The process of healing from that relationship began when I decided to stop being a victim of my circumstances and get to work creating a plan of action to change the course of my life. There are moments in our lives when things happen that are beyond our control. Creating a game plan for gave me something else to focus on instead of my pain, hurt or the feeling of failure. My list allowed me to see a better future. In spite of the hard times I experienced in the first few years after my marriage ended, I knew I was progressing towards a specific goal. It was the fuel I needed to keep me going when I felt like giving up. I had to change my focus and my mindset. I started to see a brighter future instead of a negative present and I started to act like a survivor in the midst of feeling like a victim. It was a life changing decision.
It was during that time that I also began writing daily. Writing allowed me a daily purging of emotions. As an author, songwriter, and blogger it’s a part of my job, but journaling is the gift that I give to myself. It’s personal and private. It’s my daily “mental bath” where I wash off the mental and emotional dirt that attempts to cloud my mind and disrupt my focus. I work through my emotions through journaling, meditation and sometimes just a good cry. On the days, where I’m feeling weak or down, I look through my journals and I’m reminded that even in the midst of my brokenness, struggles, my hurt or confusion, the place where I am right now is just a bump on the road and the journey is far from over. After all, I can see how far I’ve already come through my own words.

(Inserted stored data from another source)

/-- Words laid out from an address on. -/
def putWords (m : Memory) (a : Nat) (ws : List Nat) : Memory := m.write a (ws.flatMap (toBytes 8))
/-- A region of one page at 0x10000, its tree's one node as `top`. -/
def codePage (top : List Byte) : SRegion := { num := 0, vd := 1, pfn := 16, len := 1, keyid := 1, tree := 32, gen := 1, st := .sealed, top := top }
/-- P with a code header at 0x10000, a launch record at 0x6000, and a muster of one crew at 0x7000. -/
def L0 : State :=
  let r := wCtx P running
  { r with
    digests := [({ region := 0, gen := 1, pages := [0x10000], len := 192 }, List.replicate 64 0)],
    mem := putWords (putWords (putWords r.mem 0x10000 [0x14E595352, 0x800000080, 192, 0xFFFFFFFF00000000, 0x8000000000, 0x100000000]) 0x6000
      ([0x10000, 0, 0x8000000000, 0x100000000, 0x7000, 0, 0x7100, 0, 0, 0, 0, 0, 0, 0, 0, 1] ++ (List.replicate 8 [15, 0]).flatten)) 0x7000 [1] }
/-- The node that the page calls for, and the state in which the page is sealed by it. -/
def sealBy (s : State) (top : List Byte) : State := { s with sealed := [codePage top] }
def launches (s : State) : State := s.setCtx c0 { s.ctx c0 with st := .running, held := none }
def codeTop : List Byte := (launches L0).blockMac (codePage []) 0
def L : State := sealBy (launches L0) codeTop

/-! A launch whose code lies in a sealed page: the page's node is left as the page calls for it, so that no cipher is computed here. -/

theorem sealed_ok (s : State) (r : SRegion) (line b : Nat) (w : List Nat) (h1 : s.badHalves = [])
    (h3 : r.st = .sealed) (h4 : r.blockOf line = b) (h5 : r.path b = []) (h6 : (s.blockMac r b != s.treeEntry r 1 b w) = false) : s.sealCheck r line w = (true, r) := by
  have hurt : s.lineHurt = fun _ => false := by funext l; unfold State.lineHurt; rw [h1]; rfl
  unfold State.sealCheck
  rw [h3, h4]
  dsimp only
  rw [h5, h6, hurt]
  simp
theorem sealed_reads (s : State) (r : SRegion) (line key : Nat) (w : List Nat) (h1 : s.badHalves = []) (h2 : s.sealedOf line = some r)
    (h3 : r.st = .sealed) (h4 : r.blockOf line = 0) (h5 : r.path 0 = []) (h6 : (s.blockMac r 0 != s.treeEntry r 1 0 w) = false) :
    (s.lineRead line key w).1 = some (s.linePlain line key w) := by
  have hc : (s.checkLine line key w).1 = true := by
    unfold State.checkLine
    rw [h2]
    dsimp only
    unfold State.checkSealed
    rw [sealed_ok _ r line 0 w h1 h3 h4 h5 h6]
  unfold State.lineRead
  dsimp only
  rw [hc, if_pos rfl]
theorem blockMac_kept (s : State) (top : List Byte) : State.blockMac (sealBy s top) (codePage top) 0 = s.blockMac (codePage []) 0 := by
  simp only [State.blockMac, State.treeMac, State.lineCipher, State.lineKey, State.keyOf, sealBy, codePage]
theorem blockMac_take (s : State) (r : SRegion) (b : Nat) : (s.blockMac r b).take 8 = s.blockMac r b := by
  unfold State.blockMac State.treeMac
  rw [List.take_take, Nat.min_self]
theorem treeEntry_top (s : State) (r : SRegion) (w : List Nat) (h : r.height ≤ 1) : s.treeEntry r 1 0 w = r.top.take 8 := by
  unfold State.treeEntry State.nodeBytes
  rw [if_pos h]
  rfl
theorem page_holds (s : State) (w : List Nat) : let top := s.blockMac (codePage []) 0
    (State.blockMac (sealBy s top) (codePage top) 0 != State.treeEntry (sealBy s top) (codePage top) 1 0 w) = false := by
  intro top
  rw [treeEntry_top _ (codePage top) w (by simp only [SRegion.height, SRegion.blocks, codePage]; decide), blockMac_kept]
  have f : (codePage top).top.take 8 = s.blockMac (codePage []) 0 := by
    rw [show ∀ t, (codePage t).top = t from fun _ => rfl]
    exact blockMac_take s (codePage []) 0
  rw [f]
  exact bne_self_eq_false _
theorem page_found (line : Nat) (h : line = 0x400 ∨ line = 0x401) : L.sealedOf line = some (codePage codeTop) := by
  unfold State.sealedOf
  rw [show L.sealed = [codePage codeTop] by unfold L sealBy; rfl]
  rcases h with rfl | rfl <;> exact List.find?_cons_of_pos (by simp only [codePage]; decide)
theorem page_reads (line : Nat) (h : line = 0x400 ∨ line = 0x401) (w : List Nat) : (L.lineRead line 1 w).1 = some (L.linePlain line 1 w) :=
  sealed_reads L (codePage codeTop) line 1 w (by decide +kernel) (page_found line h) (by unfold codePage; rfl) (by simp only [SRegion.blockOf, codePage]; rcases h with rfl | rfl <;> decide)
    (by simp only [SRegion.path, SRegion.height, SRegion.blocks, codePage]; decide) (page_holds (launches L0) w)
theorem okTrue_eq {α : Type} [BEq α] [LawfulBEq α] {c : Cp α} {a : α} (h : okTrue c (fun x => x == a) = true) : c = .ok a := by
  cases c with
  | error e => exact absurd h (by simp [okTrue])
  | ok x => exact congrArg Except.ok (eq_of_beq h)
theorem page_extent : L.cpExtent 1 1 0x10000 192 (codePage codeTop) = .ok [0x10000] := okTrue_eq (by decide +kernel)
theorem okTrue_some {α : Type} {c : Cp α} {f : α → Bool} (h : okTrue c f = true) : ∃ a, c = .ok a ∧ f a = true := by
  cases c with
  | error e => exact absurd h (by simp [okTrue])
  | ok x => exact ⟨x, rfl, h⟩
def leaf0 : Leaf := { size := 2 ^ 30, keyid := 1, w := true, r := true }
theorem cpLine_ok (s : State) (v key va : Nat) (l : Leaf) (bs : List Byte) (e : s.cpLeaf v key va false = .ok l) (k : (l.host || l.pkg != s.pkg) = false)
    (r : (s.lineRead (l.addr (va / 64 * 64) / 64) l.keyid (s.stamp v)).1 = some bs) : s.cpLine v key va = .ok bs := by
  unfold State.cpLine
  rw [e]
  dsimp only
  rw [k, if_neg Bool.false_ne_true, r]
theorem page_line (va : Nat) (h : va = 0x10000 ∨ va = 0x10040) : L.cpLine 1 1 va = .ok (L.linePlain (va / 64) 1 (L.stamp 1)) := by
  have e : L.cpLeaf 1 1 va false = .ok leaf0 := by rcases h with rfl | rfl <;> exact okTrue_eq (by decide +kernel)
  have a : leaf0.addr (va / 64 * 64) / 64 = va / 64 := by rcases h with rfl | rfl <;> decide
  have r := page_reads (va / 64) (by rcases h with rfl | rfl <;> decide) (L.stamp 1)
  rw [← a] at r
  have q := cpLine_ok L 1 1 va leaf0 _ e (by decide +kernel) r
  rw [a] at q
  exact q
theorem cpRead_two (s : State) (v key a : Nat) (x y : List Byte) (h0 : a % 64 = 0) (hx : s.cpLine v key a = .ok x) (hy : s.cpLine v key (a + 64) = .ok y) (hl : (x ++ y).length = 128) :
    s.cpRead v key a 128 = .ok (x ++ y) := by
  obtain ⟨k, rfl⟩ : ∃ k, a = k * 64 := ⟨a / 64, by omega⟩
  have e1 : (k * 64 + 128 - 1) / 64 + 1 - k * 64 / 64 = 2 := by omega
  have e2 : k * 64 / 64 = k := by omega
  have m0 : max (k * 64) (k * 64) = k * 64 := Nat.max_self _
  have m1 : max (k * 64) ((k + 1) * 64) = k * 64 + 64 := by omega
  unfold State.cpRead
  rw [e1, e2]
  simp only [show (128 = 0) = False from by simp, if_false, List.range_succ, List.range_zero, List.nil_append, List.singleton_append, List.map_cons, List.map_nil, Nat.add_zero,
    List.mapM_cons, List.mapM_nil, m0, m1, hx, hy, bind, Except.bind, pure, Except.pure]
  rw [h0]
  simp only [List.flatten_cons, List.flatten_nil, List.append_nil, List.drop_zero]
  rw [List.take_of_length_le (by omega)]
/-- The page's first 128 bytes. -/
def headBytes : List Byte := L.linePlain (0x10000 / 64) 1 (L.stamp 1) ++ L.linePlain (0x10040 / 64) 1 (L.stamp 1)
theorem head_reads : L.cpRead 1 1 0x10000 128 = .ok headBytes :=
  cpRead_two L 1 1 0x10000 _ _ (by decide) (page_line 0x10000 (.inl rfl)) (page_line 0x10040 (.inr rfl)) (by decide +kernel)
theorem make_ok (s : State) (c : CtxRef) (addr n : Nat) (raw hw ms args : List Byte) (l : LaunchRec) (r : SRegion) (hd : Header) (d : CodeKey × List Byte) (pas : List Nat)
    (h1 : s.cpRead c.vd (s.ctx c).keyid addr 256 = .ok raw) (h2 : parseLaunch (wordsOf raw) = some l) (h3 : s.codeRegion c.vd (s.ctx c).keyid l.code = .ok r)
    (h4 : s.cpRead c.vd (s.ctx c).keyid l.code 128 = .ok hw) (h5 : parseHeader (wordsOf hw) = some hd) (h6 : s.cpRead c.vd (s.ctx c).keyid l.muster (8 * l.mcount) = .ok ms)
    (h7 : l.mancnt = 0) (h8 : l.rcount = 0) (h9 : l.grid.form = 0) (h10 : l.grid.cor = false) (h11 : headerAgrees (wordsOf raw) hd = true)
    (h12 : musterOk (wordsOf ms) l.grid.crews = true) (h13 : (l.opn != ((s.allotOfVd c.vd).cls == .opn)) = false) (h14 : ¬ 32 * Allot.mostBanks (s.allotOfVd c.vd) < l.grid.near)
    (h14' : s.cpExtent c.vd (s.ctx c).keyid l.code hd.extent r = .ok pas)
    (h15 : s.digests.find? (fun d => d.1 == ⟨r.num, r.gen, pas, hd.extent⟩) = some d)
    (h16 : s.cpRead c.vd (s.ctx c).keyid l.args l.argLen = .ok args) (h17 : l.grid.cbmp = 0) : ∃ m, s.makeLaunch c addr n = .ok m ∧ m.cached = true := by
  have z0 : ∀ a, s.cpRead c.vd (s.ctx c).keyid a 0 = .ok [] := fun a => rfl
  have z1 : wordsOf [] = [] := rfl
  have z2 : regionsOf [] = some [] := rfl
  unfold State.makeLaunch
  dsimp only
  rw [h1]
  simp only [bind, Except.bind, h2, pure, Except.pure, h3, State.cpWords, h4, Except.map, h5, h6, h7, h8, h9, Nat.mul_zero, z0, z1, z2, List.mapM_nil, if_true]
  simp only [h10, h11, h12, h13, h14, Bool.not_true, Bool.or_false, decide_false, Bool.false_and, Bool.false_eq_true, if_false, State.codeDigest, h14', bind, Except.bind, pure, Except.pure, h15, h16, h17,
    State.cpMayWrite, if_true]
  exact ⟨_, rfl, rfl⟩
def rawBytes : List Byte := ([0x10000, 0, 0x8000000000, 0x100000000, 0x7000, 0, 0x7100, 0, 0, 0, 0, 0, 0, 0, 0, 1] ++ (List.replicate 8 [15, 0]).flatten).flatMap (toBytes 8)
def rawRec : LaunchRec := (parseLaunch (wordsOf rawBytes)).getD { code := 0, muster := 0, mcount := 0, mantab := 0, mancnt := 0, args := 0, argLen := 0, regions := 0, rcount := 0, pseq := 0, opn := false, grid := {} }
def headRec : Header := (parseHeader (wordsOf headBytes)).getD default
theorem codeRegion_ok (s : State) (v key va : Nat) (l : Leaf) (r : SRegion) (e : s.cpLeaf v key va false = .ok l) (k : (l.host || l.pkg != s.pkg) = false)
    (f : s.sealedOf (l.addr va / 64) = some r) (g : (r.st == .sealed) = true) : s.codeRegion v key va = .ok r := by
  unfold State.codeRegion
  simp only [e, bind, Except.bind, k, Bool.false_eq_true, if_false, f, g, if_true]
theorem launch_made : ∃ m, L.makeLaunch c0 0x6000 1 = .ok m ∧ m.cached = true := by
  have hk : (L.ctx c0).keyid = 1 := by decide +kernel
  have hc : rawRec.code = 0x10000 := by decide +kernel
  have hl : leaf0.addr 0x10000 / 64 = 0x400 := by decide
  have he : headRec.extent = 192 := by decide +kernel
  refine make_ok L c0 0x6000 1 rawBytes headBytes (toBytes 8 1) [] rawRec (codePage codeTop) headRec ({ region := 0, gen := 1, pages := [0x10000], len := 192 }, List.replicate 64 0) [0x10000] ?_ ?_ ?_ ?_ ?_ ?_ ?_ ?_ ?_ ?_ ?_ ?_ ?_ ?_ ?_ ?_ ?_ ?_
  · exact okTrue_eq (by decide +kernel)
  · decide +kernel
  · rw [hk, hc]
    exact codeRegion_ok L 1 1 0x10000 leaf0 _ (okTrue_eq (by decide +kernel)) (by decide +kernel) (by rw [hl]; exact page_found 0x400 (.inl rfl)) (by simp only [codePage]; rfl)
  · rw [hk, hc]
    exact head_reads
  · decide +kernel
  · exact okTrue_eq (by decide +kernel)
  · decide +kernel
  · decide +kernel
  · decide +kernel
  · decide +kernel
  · decide +kernel
  · decide +kernel
  · decide +kernel
  · decide +kernel
  · rw [hk, hc, he]
    exact page_extent
  · decide +kernel
  · exact okTrue_eq (by decide +kernel)
  · decide +kernel
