-- ==== Sys2Proof/Tests/Slice0.lean ====
section
/-!
SUPPORT. The model's own tests: refusals of ill-formed operands, the words of 30_encoding.md written out, vectors of
95_test_vectors.md section 2 (named V<n>, at the parameters of its section 0), and one witness for each statement
that has hypotheses.
-/

namespace Sys2Proof.Tests

open Machine Safety

/-- The vector parameters of 95_test_vectors.md section 0. -/
def pv : Params where
  cpu := 1
  latMax := 1
  qInCap := 4
  qOutCap := 4
  msgMax := 496
  decPort := 30#32
  encPort := 31#32
  lenPolicy := .reject

/-- The vector parameters with a longer latency. -/
def pvLat : Params := { pv with latMax := 400 }

/-- The vector parameters with LEN_POLICY = PARTIAL. -/
def pvPartial : Params := { pv with lenPolicy := .partialCopy }

/-- The encoded byte [00] from `src` to the decoder. -/
def poke (src : Endpoint) : Message := { src := src, dst := 30#32, len := 1, data := [0#8] }

/-- A frame with one value in every channel. -/
def frameOf (v : Chan) : Frame := Vector.replicate 12 v

/-- A message of the host to the encoder. -/
def toEnc (data : List Byte) : Message := { src := 1#32, dst := 31#32, len := data.length, data := data }

/-- A running decoder. -/
def decAt (last : Bool) (e : Cyc) (idx : BitVec 4) : DecState :=
  { DecState.reset with mode := .run, ready := true, last := last, cyc := e, idx := idx }

/-- A running encoder. -/
def encAt (level : Bool) (idx : BitVec 4) (acc deadline e : Cyc) (v : Chan) : EncState :=
  { EncState.reset with
    mode := .run
    ready := true
    level := level
    idx := idx
    acc := acc
    deadline := deadline
    cyc := e
    frame := frameOf v }

/-- A whole state. -/
def stateOf (d : DecState) (u : EncState) (script : List Byte) : State where
  dec := d
  enc := u
  pinIn := false
  refusalMark := false
  received := []
  script := script

/-- One decoder step with Δ = 1 at the vector parameters. -/
def decOnce (cur : Bool) (d : DecState) : Option DecState := (decStepUnit pv cur 1#32 d).toOption

/-- What an encoder step with Δ = 1 leaves in the encoder. -/
def encOnce (p : Params) (u : EncState) : Option EncState :=
  match encStep p 1#32 (stateOf DecState.reset u []) with
  | .next t => some t.enc
  | .fault _ => none
  | .refused _ => none

/-- The level, sum, deadline and index of an encoder. -/
def timing (u : EncState) : Bool × Cyc × Cyc × BitVec 4 := (u.level, u.acc, u.deadline, u.idx)

/-! ## Well-formedness: each check refuses an ill-formed term -/

/-- R72, V58. -/
theorem test_wf_refuses_zero_delta :
    (Instr.decStep 0#32).wf pv = false ∧ (Instr.encStep 0#32).wf pv = false := by decide

/-- R72, V58a. -/
theorem test_wf_refuses_long_delta :
    (Instr.decStep 2#32).wf pv = false ∧ (Instr.encStep 2#32).wf pv = false ∧ (Instr.ctrTick .dec 2#32).wf pv = false ∧
      (Instr.ctrResetTick .enc 0#32).wf pv = false := by decide

/-- R72, V59. -/
theorem test_wf_refuses_level_two :
    (Instr.envPinDec 2#8).wf pv = false ∧ (Instr.envPinDec 1#8).wf pv = true := by decide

The key to clearing out your mind is to change your focus from your pain and hurt to your triumph, victory and peace. What’s your life goal, what’s the vision you have for your life? Write it down someplace you can see it, or carry it with you as a reminder to stay focused on the finish line. I speak more about this in my post, "Manifest the Vision". Achieving mental clarity and balance in our thoughts is a practice that allows us to remain positive, hopeful and optimistic even in the midst of bad choices, decisions, mistakes, and pain.